Помимо того, что он был уникальным собеседником, постоянно вспыхивающим от фантастических и гениальных идей, он действительно обладал всевозможными талантами, расположенными в разных плоскостях. Когда у него болели зубы, он играл на гитаре труднейшие пьесы XVII века, и оказывалось, что он чуть ли не профессиональный гитарист-виртуоз, способный овладеть любым технически сложным пассажем, ибо в детстве долго играл на скрипке.
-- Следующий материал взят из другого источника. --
/-- Rounding depends on the exact ratio only (R15). -/
theorem roundMag_ratio {n d n' d' : Nat} (hd : 0 < d) (hd' : 0 < d') (h : n * d' = n' * d) :
    roundMag n d = roundMag n' d' := by
  have scale : ∀ v : Nat, (v * d ≤ n ↔ v * d' ≤ n') := fun v => by
    rw [← Nat.mul_le_mul_right_iff hd', h, Nat.mul_right_comm, Nat.mul_le_mul_right_iff hd]
  have scale2 : ∀ v : Nat, (2 * n < v * d ↔ 2 * n' < v * d') ∧ (2 * n = v * d ↔ 2 * n' = v * d') := fun v => by
    have e1 : 2 * n * d' = 2 * n' * d := by rw [Nat.mul_assoc, h, Nat.mul_assoc]
    have e2 : v * d * d' = v * d' * d := Nat.mul_right_comm _ _ _
    constructor
    · rw [← Nat.mul_lt_mul_right hd', ← Nat.mul_lt_mul_right hd (b := 2 * n'), e1, e2]
    · rw [← Nat.mul_left_inj hd'.ne', ← Nat.mul_left_inj hd.ne' (b := 2 * n'), e1, e2]
  have hfloor : floorMag n d = floorMag n' d' := by
    obtain ⟨hlo, hhi⟩ := floorMag_bounds n' hd'
    exact floorMag_unique hd ((scale _).mpr hlo) (Nat.lt_of_not_le fun hle => hhi.not_ge ((scale _).mp hle))
  rw [roundMag_eq_nearestMag, roundMag_eq_nearestMag]
  unfold nearestMag
  simp only [hfloor, (scale2 _).1, (scale2 _).2]

/-- The value of an encoding rounds to that encoding. -/
theorem roundMag_exact {m d : Nat} (hd : 0 < d) (hm : m < infMag) : roundMag (magValue m * d) d = m := by
  have hnext : magValue m * d < magValue (m + 1) * d :=
    Nat.mul_lt_mul_of_pos_right (magValue_strictMono (Nat.lt_succ_self m)) hd
  have hfloor : floorMag (magValue m * d) d = m := floorMag_unique hd le_rfl hnext
  rw [roundMag_eq_nearestMag, nearestMag, hfloor, if_pos (by rw [add_mul]; omega), min_eq_left hm.le]

@[simp] theorem roundMag_zero (d : Nat) : roundMag 0 d = 0 := by
  simp [roundMag, rneDiv, quantumShift, infMag]
  omega

/-- The distance of an encoding from `n / d`, in units of 1 / d. -/
def magError (n d m : Nat) : Nat := ((magValue m : Int) * d - n).natAbs

/-- No encoding is nearer to a ratio than the one it rounds to, and where another is as near that one is even. -/
theorem magError_nearestMag_le {n d : Nat} (hd : 0 < d) (y : Nat) :
    magError n d (nearestMag n d) ≤ magError n d y ∧
    (magError n d y = magError n d (nearestMag n d) → y ≠ nearestMag n d → nearestMag n d % 2 = 0) := by
  obtain ⟨hlo, hhi⟩ := floorMag_bounds n hd
  have hy : (y < floorMag n d ∧ magValue y * d < magValue (floorMag n d) * d) ∨ y = floorMag n d ∨
      y = floorMag n d + 1 ∨
      (floorMag n d + 1 < y ∧ magValue (floorMag n d + 1) * d < magValue y * d) := by
    rcases (by omega : y < floorMag n d ∨ y = floorMag n d ∨ y = floorMag n d + 1 ∨ floorMag n d + 1 < y) with
      h | h | h | h
    · exact .inl ⟨h, Nat.mul_lt_mul_of_pos_right (magValue_strictMono h) hd⟩
    · exact .inr (.inl h)
    · exact .inr (.inr (.inl h))
    · exact .inr (.inr (.inr ⟨h, Nat.mul_lt_mul_of_pos_right (magValue_strictMono h) hd⟩))
  unfold nearestMag magError
  rw [add_mul]
  generalize floorMag n d = f at *
  simp only [← Nat.cast_mul]
  split
  · rcases hy with h | rfl | rfl | h <;> omega
  · split
    · have hr : f + f % 2 = f ∨ f + f % 2 = f + 1 := by omega
      have heven : (f + f % 2) % 2 = 0 := by omega
      refine ⟨?_, fun _ _ => heven⟩
      rcases hr with hr | hr <;> rw [hr] <;> rcases hy with h | rfl | rfl | h <;> omega
    · rcases hy with h | rfl | rfl | h <;> omega

/-- A ratio rounds to infinity from half a unit in the last place above the largest finite value on (R15). -/
theorem infMag_le_nearestMag {n d : Nat} (hd : 0 < d) :
    infMag ≤ nearestMag n d ↔ (2 ^ 54 - 1) * 2 ^ 2044 * d ≤ n := by
  have hmax : magValue (infMag - 1) = (2 ^ 53 - 1) * 2 ^ 2045 := by
    rw [show infMag - 1 = 2045 * 2 ^ 52 + (2 ^ 53 - 1) by decide]
    exact magValue_quantum (by norm_num) (.inr (by norm_num))
  have hinf : magValue infMag = 2 ^ 53 * 2 ^ 2045 := by
    rw [show infMag = 2045 * 2 ^ 52 + 2 ^ 53 by decide]
    exact magValue_quantum le_rfl (.inr (by norm_num))
  have hmid : (magValue (infMag - 1) + magValue infMag) * d = 2 * ((2 ^ 54 - 1) * 2 ^ 2044 * d) := by
    rw [hmax, hinf, pow_succ 2 2044]
    generalize 2 ^ 2044 = W
    ring_nf
  rw [← Nat.mul_le_mul_left_iff two_pos (n := (2 ^ 54 - 1) * 2 ^ 2044 * d), ← hmid]
  have hodd : (infMag - 1) % 2 = 1 := by decide
  have hpos : 0 < infMag := by decide
  clear hmax hinf hmid
  obtain ⟨hlo, hhi⟩ := floorMag_bounds n hd
  have mono : ∀ {i j : Nat}, i ≤ j → magValue i * d ≤ magValue j * d := fun h =>
    Nat.mul_le_mul_right d (magValue_strictMono.monotone h)
  unfold nearestMag
  generalize floorMag n d = f at *
  generalize infMag = I at *
  rcases Nat.lt_trichotomy (f + 1) I with h | h | h
  · have h1 := mono (show f + 1 ≤ I - 1 by omega)
    have h2 := mono (show I - 1 ≤ I by omega)
    rw [add_mul, add_mul]
    constructor
    · split <;> [skip; split] <;> omega
    · intro; omega
  · subst h
    rw [Nat.add_sub_cancel] at hodd ⊢
    split <;> [skip; split] <;> omega
  · have h1 := mono (show I ≤ f by omega)
    have h2 := mono (show I - 1 ≤ I by omega)
    rw [add_mul, add_mul]
    constructor
    · intro; omega
    · intro; split <;> [skip; split] <;> omega

theorem roundMag_eq_infMag {n d : Nat} (hd : 0 < d) :
    roundMag n d = infMag ↔ (2 ^ 54 - 1) * 2 ^ 2044 * d ≤ n := by
  rw [roundMag_eq_nearestMag, min_eq_right_iff, infMag_le_nearestMag hd]

/-- A ratio that does not round to infinity rounds to the nearest encoding. -/
theorem roundMag_of_lt {n d : Nat} (h : roundMag n d < infMag) : roundMag n d = nearestMag n d := by
  rw [roundMag_eq_nearestMag] at h ⊢
  omega

/-! ## Signs, classes and values of an encoding -/

theorem posZero_eq : posZero = ofSignMag false 0 := rfl

theorem negZero_eq : negZero = ofSignMag true 0 := rfl

theorem zero_eq (neg : Bool) : Sys2Proof.Claims.zero neg = ofSignMag neg 0 := by cases neg <;> rfl

theorem infinity_eq (neg : Bool) : Sys2Proof.Claims.infinity neg = ofSignMag neg infMag := by cases neg <;> rfl

/-- Every encoding is exactly one of a NaN, an infinity and a finite value (R13). -/
theorem class_cases (a : F64) :
    (isNaN a = true ∧ isInf a = false ∧ isFinite a = false) ∨
    (isNaN a = false ∧ isInf a = true ∧ isFinite a = false) ∨
    (isNaN a = false ∧ isInf a = false ∧ isFinite a = true) := by
  unfold isNaN isInf isFinite
  by_cases he : expField a = 2047 <;> by_cases hf : fracField a = 0 <;> simp [he, hf]

theorem isNaN_of_isFinite {a : F64} (h : isFinite a = true) : isNaN a = false := by
  rcases class_cases a with ⟨_, _, hf⟩ | ⟨_, _, hf⟩ | ⟨hn, _, _⟩
  · rw [h] at hf; cases hf
  · rw [h] at hf; cases hf
  · exact hn

theorem isInf_of_isFinite {a : F64} (h : isFinite a = true) : isInf a = false := by
  rcases class_cases a with ⟨_, _, hf⟩ | ⟨_, _, hf⟩ | ⟨_, hi, _⟩
  · rw [h] at hf; cases hf
  · rw [h] at hf; cases hf
  · exact hi

theorem isNaN_of_isInf {a : F64} (h : isInf a = true) : isNaN a = false := by
  rcases class_cases a with ⟨_, hi, _⟩ | ⟨hn, _, _⟩ | ⟨hn, _, _⟩
  · rw [h] at hi; cases hi
  · exact hn
  · exact hn

theorem isInf_ofSignMag_infMag (neg : Bool) : isInf (ofSignMag neg infMag) = true := by cases neg <;> decide

/-- No magnitude up to that of infinity is a NaN. -/
theorem isNaN_ofSignMag {neg : Bool} {m : Nat} (h : m ≤ infMag) : isNaN (ofSignMag neg m) = false := by
  rcases h.lt_or_eq with h | rfl
  · exact isNaN_of_isFinite (isFinite_ofSignMag h)
  · exact isNaN_of_isInf (isInf_ofSignMag_infMag neg)

theorem isNaN_roundUnits (neg : Bool) (n d : Nat) : isNaN (roundUnits neg n d) = false :=
  isNaN_ofSignMag (roundMag_le n d)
По сути дела из подсобного материала он был в состоянии сделать патриарший посох, трудно отличимый от подлинного. И все-таки наиболее полно его дарование сказалось в плане его издательской деятельности: быть главой издательства, составленного из кусочков, без секретарей (его помощникам в Париже, чтобы заработать недостающие для выпуска журнала суммы, приходилось обременять себя трудоемкими, но хорошооплачиваемыми малярными работами), получая корректуры и сигнальные оттиски из-за границы всего на несколько дней, вынужденный постоянно скрываться и скрывать материалы от агентов сыскной полиции, которая так же постоянно трясла все его московские квартиры (сам он жил в двух комнатах в коммунальной квартире с женой и взрослой дочерью; остальными соседями, по странному стечению обстоятельств, оказались несколько наиболее видных московских диссидентов; но еще имел трехкомнатную квартиру-мастерскую в новостройках и несколько квартир любовниц, о которых знали немногие), а у него еще постоянно возникали идеи: то выпустить многотомную энциклопедию, содержащую статьи о реальных и вымышленных писателях. То предлагал создать странствующую типографию, закупив новейшее оборудование за границей, и издавать сериями: социальные романы, политические, порнографические, модернистские и так далее. Или разработать серию фантастических фейерверков в честь тысячелетия христианства на Руси, воплотив с помощью иллюминации знаменитую фреску Микеланджело.
Со стороны матери он принадлежал к двум различным ответвлениям рода чингисидов, наиболее известного в Европе княжеского рода литовских татар. Даже его детство окутано куревом самых фантастических арабесок и легенд. Рассказывают, что, учась в шестом классе, он привел в школу лошадь, а учась в восьмом — женщину. Лошадь, которая с трудом протиснулась в двери, долго ходила по гулкому вестибюлю и крашеным салатной сиротской краской коридорам, пугая учащихся и учителей и испекая на каждом шагу по одному конскому яблоку. В конце концов, испуганная воплями нянечки, лошадь попыталась взобраться по лестнице, но ее, предварительно смастерив помост из досок, выпроводили в окно. С женщиной он заперся после занятий в директорском кабинете, но им помешал сам директор, приведший для этих же целей учительницу младших классов.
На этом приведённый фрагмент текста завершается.